-- ==== Sys2Proof/Machine/Rill.lean ====
section
/-! DEFINITION. Rill units: channel modes (R292 to R294), bank commands (R296, R297), nbmode, nbcmd, nbfence and nbrd (R298 to R304). -/

namespace Sys2Proof.Machine

/-! ### Channels (R289 to R293) -/

def Bank.zero : Bank := ⟨Vector.replicate 8 0, Vector.replicate 64 0, [], 0⟩

def Channel.fresh (p : Nat × Nat) : Channel :=
  ⟨p.1, p.2, .ordinary, none, none, none, 0, false, Vector.replicate 16 Bank.zero, none, false, [], false⟩

/-- The channel of a key, as it stands. -/
def State.chanAt (s : State) (key : Nat) : Channel := (s.channel (chanOf s.fuses key)).getD (Channel.fresh (chanOf s.fuses key))

def Channel.bank (c : Channel) (b : Nat) : Bank := c.banks[mod16 b]
def Channel.setBank (c : Channel) (b : Nat) (k : Bank) : Channel := { c with banks := c.banks.set (mod16 b) k }

/-- Registers to zero, queues kept. -/
def Bank.cleared (k : Bank) : Bank := { k with opr := Vector.replicate 8 0, res := Vector.replicate 64 0 }
def Channel.cleared (c : Channel) : Channel := { c with banks := c.banks.map Bank.cleared }

/-- Every queued command is complete. -/
def Channel.drained (c : Channel) : Bool := c.banks.toList.all (fun k => k.queue.all (fun x => x.read))

/-- An agent whose request waits still runs for the firing that made it: a cell, or a copy engine. -/
def State.owedLive (s : State) (o : Owed) : Bool :=
  match o.turn with
  | .cell c | .engine c _ | .epilogue c => (s.cell c).running && (s.cell c).firing = o.firing
  | .beat e => s.copiers.any (fun c => c.engine = e && c.firing = o.firing && c.state = .running)
  | _ => false

/-- Ordinary requests are in flight to the channel: reductions on their way, and requests that an all-bank mode has kept waiting and that
have not been served since; no request waits for it twice (R292, R374; DEDUCED, assumption log 71). -/
def State.inFlightTo (s : State) (c : Channel) : Bool :=
  s.reductions.any (fun x => isHbm x.key && chanOf s.fuses x.key = (c.stack, c.number)) || c.owed.any s.owedLive

/-- The ordinary mode with the owner kept as previous owner, or released (R292). -/
def Channel.toOrdinary (c : Channel) : Channel :=
  let c := { c with mode := .ordinary, next := none, waitSince := none, prev := c.owner, owner := none }
  if c.released then { c.cleared with prev := none, released := false } else c

/-- The entry or the passage to a compute mode `m` is over (R292). (DEDUCED, assumption log 28) -/
def Channel.toCompute (c : Channel) (m : ChanMode) : Channel :=
  let c := if c.mode = .ordinary && c.prev ≠ c.owner then c.cleared else c
  { c with mode := m, next := none, prev := none, waitSince := none }

/-- A channel enters a compute mode; the home slices drop its compute-capable lines (R293). -/
def State.enterCompute (s : State) (c : Channel) (m : ChanMode) : State :=
  { s.setChannel (c.toCompute m) with
    slices := s.slices.filter (fun l =>
      !(inReserve s.fuses (128 * l.2) && chanOf s.fuses (128 * l.2) = (c.stack, c.number))) }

** PROBLEM DESCRIPTION **
Report every line of the data above that contains the string "zero" by copying it in full.

** FINISHED EXERCISE **
def Bank.zero : Bank := ⟨Vector.replicate 8 0, Vector.replicate 64 0, [], 0⟩
  ⟨p.1, p.2, .ordinary, none, none, none, 0, false, Vector.replicate 16 Bank.zero, none, false, [], false⟩
/-- Registers to zero, queues kept. -/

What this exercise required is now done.